Work to complete :: Every line holding the string "next" is to be copied from the entries below.

Records shown ::

/-- R73, R80, R191: in every state and whatever is pending, each wire token does what FEED of its bytes does. That this is a token's meaning is
the model's choice (log entries 2 and 3). -/
def Obligations.WireTokensAreFeedsOfTheirBytes : Prop :=
  ∀ s,
    exec .startMark s = exec (.feed [0x10#8, 0x02#8]) s ∧
    exec .endMark s = exec (.feed [0x10#8, 0x03#8]) s ∧
    exec .escEsc s = exec (.feed [0x10#8, 0x10#8]) s ∧
    (∀ len, exec (.typeIn len) s = exec (.feed [0x93#8, len]) s ∧ exec (.typeOut len) s = exec (.feed [0x94#8, len]) s) ∧
    (∀ t len, exec (.unrecognizedType t len) s = exec (.feed [0x10#8, 0x02#8, t, len]) s) ∧
    (∀ x, exec (.strayEsc x) s = exec (.feed [0x10#8, x]) s)

/-- R73, R82, R83, R84: while searching, with an empty buffer or a kept ESC, START is a new header and every other token is discarded and
reported, but for a final ESC that P_KEEP_TAIL_ESC keeps. That a token arrives as one chunk, and a type byte with its length byte, is log
entries 2 and 3. -/
def Obligations.TokensWhileSearching : Prop :=
  ∀ s, bufferShape s.params s.buf .searching = true →
    (fits s.params 2 = true → exec .startMark s = .next { s with buf := [0x10#8, 0x02#8], st := .headerPending }) ∧
    ∀ i y (keep : List Byte),
      (i = .endMark ∧ y = 0x03#8) ∨ (i = .escEsc ∧ y = 0x10#8) ∨ i = .typeIn y ∨ i = .typeOut y ∨
        (i = .strayEsc y ∧ i.wellFormed = true) →
      keep = (if s.params.keepTailEsc = true ∧ y = 0x10#8 then [0x10#8] else []) → fits s.params keep.length = true →
      exec i s = .next { s with
        buf := keep
        st := .searching
        events := s.events ++ [.framingError (s.buf.length + 2 - keep.length)] }
end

Exercise response ::
    (fits s.params 2 = true → exec .startMark s = .next { s with buf := [0x10#8, 0x02#8], st := .headerPending }) ∧
      exec i s = .next { s with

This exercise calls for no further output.